**Try it**:
Beginning at the top of the data below, write out every line exactly until you reach the line with "def decimalDigits : Nat → Nat → List Byte", and include that line.

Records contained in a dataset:
◇ ◇ ◇ ◇ ◇
-- ==== Sys2Proof/Machine/System.lean ====
section
/-! DEFINITION. SYSCALL and its four services (42_system.md R140 to R146). -/

namespace Sys2Proof.Machine

/-- The ASCII byte of one decimal digit (R142, D14; log 12). -/
def digitByte (d : Nat) : Byte := BitVec.ofNat 8 (0x30 + d)

/-- The decimal digits of `n`, most significant first; `fuel + 1` of them at most. -/
def decimalDigits : Nat → Nat → List Byte
  | 0, n => [digitByte (n % 10)]
  | fuel + 1, n => if n < 10 then [digitByte n] else decimalDigits fuel (n / 10) ++ [digitByte (n % 10)]

/-- `Dec(n)` of R142, for `-2^31 <= n < 2^31`: ten digits are enough. -/
def decimalText (n : Int) : List Byte :=
  if n < 0 then 0x2D#8 :: decimalDigits 9 n.natAbs else decimalDigits 9 n.natAbs

/-- What the scan of a print string meets (R143). -/
inductive Scan where
  /-- A zero byte; `bytes` stand before it. -/
  | terminated (bytes : List Byte)
  /-- The unmapped address `addr`; `bytes` stand before it. -/
  | unmapped (bytes : List Byte) (addr : Word)
  /-- Neither within the bound. -/
  | endless
deriving DecidableEq, Repr

/-- The scan's result with one more byte in front. -/
def Scan.prepend (b : Byte) : Scan → Scan
  | .terminated bytes => .terminated (b :: bytes)
  | .unmapped bytes addr => .unmapped (b :: bytes) addr
  | .endless => .endless

/-- The loop of R143 from address `a`, over at most the given number of bytes; the running address
wraps (R57). -/
def scanString (m : Memory) : Nat → Word → Scan
  | 0, _ => .endless
  | fuel + 1, a =>
    match m.readByte a with
    | none => .unmapped [] a
    | some b => if b = 0#8 then .terminated [] else (scanString m fuel (a + 1#32)).prepend b

/-- The bound that D24 allows: after 2^32 bytes the scan has seen every address. -/
def scanBound : Nat := 2 ^ 32

/-- R142, service 1, print integer. -/
def printInteger (s : State) : Host.Outcome State Fault Refusal :=
  .next (s.emit (decimalText (s.readReg a0Idx).toInt)).advance

/-- R143, service 4, print string. Where the scan meets an unmapped byte, the bytes before it have been
appended to `out` (R143, R28, D18; log 17). -/
def printString (s : State) : Host.Outcome State Fault Refusal :=
  match scanString s.mem scanBound (s.readReg a0Idx) with
  | .terminated bytes => .next (s.emit bytes).advance
  | .unmapped bytes addr => .next ((s.emit bytes).raise (.unmappedAccess addr s.pc))
  | .endless => .fault .endlessScan

/-- R144, service 5, read integer: the answer replaces the service number in `x[V0_IDX]`. -/
def readInteger (word : Word) (s : State) : Host.Outcome State Fault Refusal :=
  match s.nextAnswer with
  | .value v => .next (s.takeAnswer.retire v0Idx v)
  | .invalid => .next (s.takeAnswer.raise (.invalidInput word s.pc))

/-- R145, service 10, exit. -/
def exitRun (s : State) : Host.Outcome State Fault Refusal :=
  .next (s.enterHalted .exit)

/-- R146, any other service number. -/
def invalidService (word : Word) (s : State) : Host.Outcome State Fault Refusal :=
  .next (s.raise (.invalidSyscall word s.pc))

/-- R140: dispatch on the whole of `x[V0_IDX]`. The fetched word, which a fatal error records, is the
SYSCALL word with the same ignored bits (log 10). -/
def execSyscall (code : BitVec 20) (s : State) : Host.Outcome State Fault Refusal :=
  match (s.readReg v0Idx).toNat with
  | 1 => printInteger s
  | 4 => printString s
  | 5 => readInteger (syscallWord code) s
  | 10 => exitRun s
  | _ => invalidService (syscallWord code) s

end Sys2Proof.Machine
end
◇ ◇ ◇ ◇ ◇
**Answer for this exercise**:
-- ==== Sys2Proof/Machine/System.lean ====
section
/-! DEFINITION. SYSCALL and its four services (42_system.md R140 to R146). -/

namespace Sys2Proof.Machine

/-- The ASCII byte of one decimal digit (R142, D14; log 12). -/
def digitByte (d : Nat) : Byte := BitVec.ofNat 8 (0x30 + d)

/-- The decimal digits of `n`, most significant first; `fuel + 1` of them at most. -/
def decimalDigits : Nat → Nat → List Byte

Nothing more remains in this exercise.